Combined Therapy Versus Combined Therapy in MDD
A rating of insufficient for the SOE was given to the studies that compared combined therapies relative to other combined therapies (Table 27). The STAR*D study was the single study in this group reporting the outcome of remission. The studies comparing combinations relative to other combinations were consistent in that the relative risks were generally of the same magnitude and the effect sizes showed that no one combined therapy was different than any other, given the study limitations.
Adults With Dysthymia and Subsyndromal Depression
The studies evaluating these populations were each limited to a single trial. One study with patients with subsyndromal depression129 had significant risk of bias and poor reporting; as such we rate this as insufficient SOE. The study on dysthymia117 had low risk of bias, but had a very small sample size, and the study subjects were predominately middle aged white females. For this reason we have judged this study as insufficient SOE.
From two studies reporting outcomes on children and adolescents, one was a pilot study evaluating dose escalation.138 The TORDIA trial42,141,144–149 evaluating efficacy of monotherapy relative to combined therapy was at low risk of bias and evaluated and reported harms well. Study findings showed no significant differences between groups. Although the intent of the trial was specified as establishing the superiority of the venlaxafine monotherapy arm, the margins of superiority and the statistical analysis for this were not reported. The SOE was judged as a low grade.
KQ2. What are the harms of each of the monotherapies or combined therapies among these adults and adolescents? How do the harms compare across different interventions?
Harms for interventions used in both adults and adolescents with MDD that had failed to respond to an SSRI were predominantly derived from RCTs that evaluated treatment strategies in this population; no observational studies were eligible. A clear trend for harms was difficult to specify across the differing interventions in adults. Harms were well evaluated in the one study of adolescents and a pilot dose escalation study.

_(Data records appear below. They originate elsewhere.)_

theorem rotate_eq (op : RotOp) (v : Byte) (c : Bool) : rotate op v c = (rotated op v c, movedOut op v) := by
  refine Prod.ext (rotate_fst op v c) ?_
  cases op <;> rfl

/-! ### The encodings (R106, R108, R250 to R254) -/

/-- The two bytes of the CB table's cell are the encoding of its instruction. -/
theorem encodedAs_cb {o : Byte} {i : Instr} (h : decodeCb .full o = i) : EncodedAs i [0xCB, o] := by
  subst h
  exact encodedAs_of_decodes (decode_cb .full o []) (decodeCb_ne_prefixCb .full o)

/-- The quadrant x = 0 of the CB table holds the rotates and shifts, by operation and operand. -/
theorem decodeCb_rotField (op : RotOp) (x : Opnd8) :
    decodeCb .full (0b00#2 ++ rotField op ++ opndField x) = .ofRot op x := by
  cases op <;> rcases x with ⟨⟨⟩⟩ | _ <;> rfl

/-! ### The rotates of A (R250 to R253) -/

theorem completes_of_rotateA {i : Instr} {s : State} {op : RotOp} (hexec : exec i s = rotateA op s) :
    Completes i s (s.pc + 1) 1 fun t =>
      t.a = rotated op s.a s.flagC ∧ FlagsAre t false false false (movedOut op s.a) ∧
      RegsExcept s t [.a] ∧ t.sp = s.sp ∧ MemSame s t := by
  refine completes_of_setReg8_setFlags (r := .a) (fz := some false) (fn := some false) (fh := some false) (fc := some _)
    hexec ?_
  rw [rotate_eq]
  rfl

/-! ### The CB rotates on the byte at HL (R254) -/

/-- An instruction is its body on the state with PC moved, and no more of the body. -/
theorem runInstr_congr {len : Word} {cost : Nat} {body body' : State → Access State} {s : State}
    (h : body (s.setPc (s.pc + len)) = body' (s.setPc (s.pc + len))) :
    runInstr len cost body s = runInstr len cost body' s := by
  rw [runInstr, runInstr, h]

/-- C is read before the store, from the flags that s had. -/
theorem exec_ofRot_atHl_eq_modifyAtHl (op : RotOp) (s : State) :
    exec (.ofRot op .atHl) s = runInstr 2 4 (modifyAtHl (rotated op · s.flagC) fun v u =>
      u.setFlags (some (rotated op v s.flagC == 0)) (some false) (some false) (some (movedOut op v))) s := by
  refine (exec_ofRot op .atHl s).trans (runInstr_congr ?_)
  rw [readOpnd_setPc_atHl, modifyAtHl, State.setPc_hl, readByte_setPc]
  cases readByte s s.hl with
  | error e => rfl
  | ok v =>
    simp only [rotate_eq]
    rfl

end Sys2Proof.Machine

/-! ## The obligations -/

namespace Sys2Proof.Proofs

open Sys2Proof.Machine Sys2Proof.Claims

/-- Settles O33: the tag of each byte, and a body that writes A and then the flags. -/
theorem accumulatorRotates : Obligations.AccumulatorRotates := by
  intro s i op o h
  obtain ⟨htag, hexec⟩ : decodeTag .full o = .op i ∧ exec i s = rotateA op s := by
    simp only [List.mem_cons, Prod.mk.injEq, List.not_mem_nil, or_false] at h
    rcases h with ⟨rfl, rfl, rfl⟩ | ⟨rfl, rfl, rfl⟩ | ⟨rfl, rfl, rfl⟩ | ⟨rfl, rfl, rfl⟩ <;> exact ⟨rfl, rfl⟩
  exact ⟨encodedAs_op htag, completes_of_rotateA hexec⟩

/-- Settles O34: on a register the body writes it and then the flags; at HL it is a read-modify-write. -/
theorem tableRotatesAndShifts : Obligations.TableRotatesAndShifts := by
  intro op s
  have hmem := exec_ofRot_atHl_eq_modifyAtHl op s
  refine ⟨fun r => ⟨encodedAs_cb (decodeCb_rotField op (.reg r)), ?_⟩,
    encodedAs_cb (decodeCb_rotField op .atHl), modifyFaults_of_modifyAtHl hmem, fun v => completes_of_modifyAtHl hmem⟩
  refine completes_of_setReg8_setFlags (fz := some _) (fn := some false) (fh := some false) (fc := some _)
    (exec_ofRot op (.reg r) s) ?_
  rw [readOpnd_setPc_reg]
  simp only [rotate_eq]
  rfl

end Sys2Proof.Proofs

/-! # Proofs: single bits (spec/46_bit.md) -/

/-! ## Lemmas: BIT, RES and SET in the CB table, RES and SET as one operation, and a read-modify-write that sets no flag -/

namespace Sys2Proof.Machine

open Sys2Proof.Claims

/-! ### The encodings (R106, R108, R270 to R272) -/

/-- The quadrant x = 1 of the CB table holds BIT, by bit and operand. -/
theorem decodeCb_bitField (b : Idx8) (x : Opnd8) :
    decodeCb .full (0b01#2 ++ idxField b ++ opndField x) = .ofBit b x := by
  cases b <;> rcases x with ⟨⟨⟩⟩ | _ <;> rfl

/-- The quadrants x = 3 and x = 2 of the CB table hold SET and RES, by bit and operand. -/
theorem decodeCb_setResField (set : Bool) (b : Idx8) (x : Opnd8) :
    decodeCb .full ((if set then 0b11#2 else 0b10#2) ++ idxField b ++ opndField x) =
      if set then .ofSet b x else .ofRes b x := by
  cases set <;> cases b <;> rcases x with ⟨⟨⟩⟩ | _ <;> rfl

/-! ### BIT (R270) -/

/-- Whatever BIT's operand, where it can be read BIT is an update of Z, N and H. -/
theorem completes_ofBit {b : Idx8} {x : Opnd8} {s : State} {v : Byte}
    (hv : readOpnd (s.setPc (s.pc + 2)) x = .ok v) :
    Completes (.ofBit b x) s (s.pc + 2) (opndCost x 2 3) fun t =>
      FlagsAre t (!v.getLsbD b.toNat) false true s.flagC ∧ RegsExcept s t [] ∧ t.sp = s.sp ∧ MemSame s t := by
  refine completes_of_setFlags (fz := some _) (fn := some false) (fh := some true) (fc := none) (exec_ofBit b x s) ?_
  rw [hv]
  rfl

/-! ### RES and SET (R271, R272) -/

/-- The operand is read, and written with its bit clear or set, whatever the bit was. -/
theorem exec_ofSet_ofRes (set : Bool) (b : Idx8) (x : Opnd8) (s : State) :
    exec (if set then .ofSet b x else .ofRes b x) s =
      runInstr 2 (opndCost x 2 4) (fun t => (readOpnd t x).bind fun v => writeOpnd t x (withBit set b v)) s := by
  cases set with
  | false =>
    refine (exec_ofRes b x s).trans (runInstr_congr ?_)
    cases readOpnd (s.setPc (s.pc + 2)) x <;> rfl
  | true =>
    refine (exec_ofSet b x s).trans (runInstr_congr ?_)
    cases readOpnd (s.setPc (s.pc + 2)) x <;> rfl

theorem exec_ofSet_ofRes_atHl_eq_modifyAtHl (set : Bool) (b : Idx8) (s : State) :
    exec (if set then .ofSet b .atHl else .ofRes b .atHl) s =
      runInstr 2 4 (modifyAtHl (withBit set b) fun _ u => u) s := by
  refine (exec_ofSet_ofRes set b .atHl s).trans (runInstr_congr ?_)
  exact congrArg (Except.bind _) (funext fun v => (id_map (writeByte _ _ _)).symm)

Reporting and collecting of harms was problematic, particularly for predefining harms including serious and severe events, and reporting the total number of events per group in the studies with adults. The studies evaluating harms in adolescents provided high quality evidence for harms within this population when receiving pharmacological and psychological treatment.

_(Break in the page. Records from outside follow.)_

-- ==== Sys2Proof/Machine/Step.lean ====
section
/-! DEFINITION. One step of the machine, and where the host places an instruction for it. -/

namespace Sys2Proof.Machine

/-- One step (10_state.md R21, 20_memory.md R63): the next host action, whole. -/
def step (s : State) : Host.Outcome State Fault Refusal := nextAction s

/-- The state in which the next step issues the command word `w` from the present context: CORE fetches nothing (10_state.md
R24), so the word is put first among the host actions to come (assumption 1). -/
def State.withFetchWord (s : State) (nbits w : Nat) : State :=
  { s with pending := { ctx := s.cur, op := .issue (BitVec.ofNat 32 (w % 2 ^ nbits)) } :: s.pending }

end Sys2Proof.Machine
end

Severe events and serious events (including suicidality) were inconsistently reported in studies with adult MDD populations.
A limited number of studies undertook statistical evaluation comparing harms between groups.
Harms in Adults With MDD, Dysthymia, and Subsyndromal Depression
From the 41 studies evaluating adults, all but one study included subjects with MDD; two studies evaluated subjects with subsyndromal depression129 and dysthymia.117 As noted previously, five studies107,150,178–180 and seven STAR*D publications181–187 did not have data that could be extracted. No observational studies with the required patient population and evaluation of harms was eligible for this CER. The summary of harms thus reflects those reported within the eligible studies.
We present the harms evidence for the eligible and extracted studies based on the type of treatment comparisons as follows: (1) monotherapy compared with monotherapy; (2) monotherapy compared with combined therapy; and, (3) combined therapy compared with combined therapy. Some studies evaluated more than two treatment arms, and are included in multiple sections, dependent on the drugs used.
Description of Studies Reporting Harms in Adults With MDD
Monotherapy Versus Monotherapy in Adult MDD
In the six studies having at least one monotherapy treatment arm, all but one study112 reported some aspect of safety and tolerability. None of the studies were specifically designed to compare the effect of harms between different monotherapies. One study115 included a proportion of subjects who had failed to respond to an SSRI; following email contact with the author, stratified information for outcomes of benefit (not harm) were provided.
The method of assessing adverse events differed greatly among studies, with a limited number of studies using standardized methods or scales. Figure 14 shows the ratings on the McHarm scale for evaluating risk of bias and reporting within comparative studies. Forty percent of the studies indicated that the harms reported were those that were observed in 2 or 3 percent,103,106 5 percent,85,119 or 10 percent of subjects;88,90 the remaining studies did not specify, or were unclear as to why the harms reported were included. None of the studies provided any a priori definitions of the harms, or of serious or severe events. Similarly, the mode of how harms were collected or the training of the person collecting them was not specified. Generally, the number of subjects who withdrew were specified per treatment arm; however, the number of specific adverse events per treatment arm were not well specified (50 percent).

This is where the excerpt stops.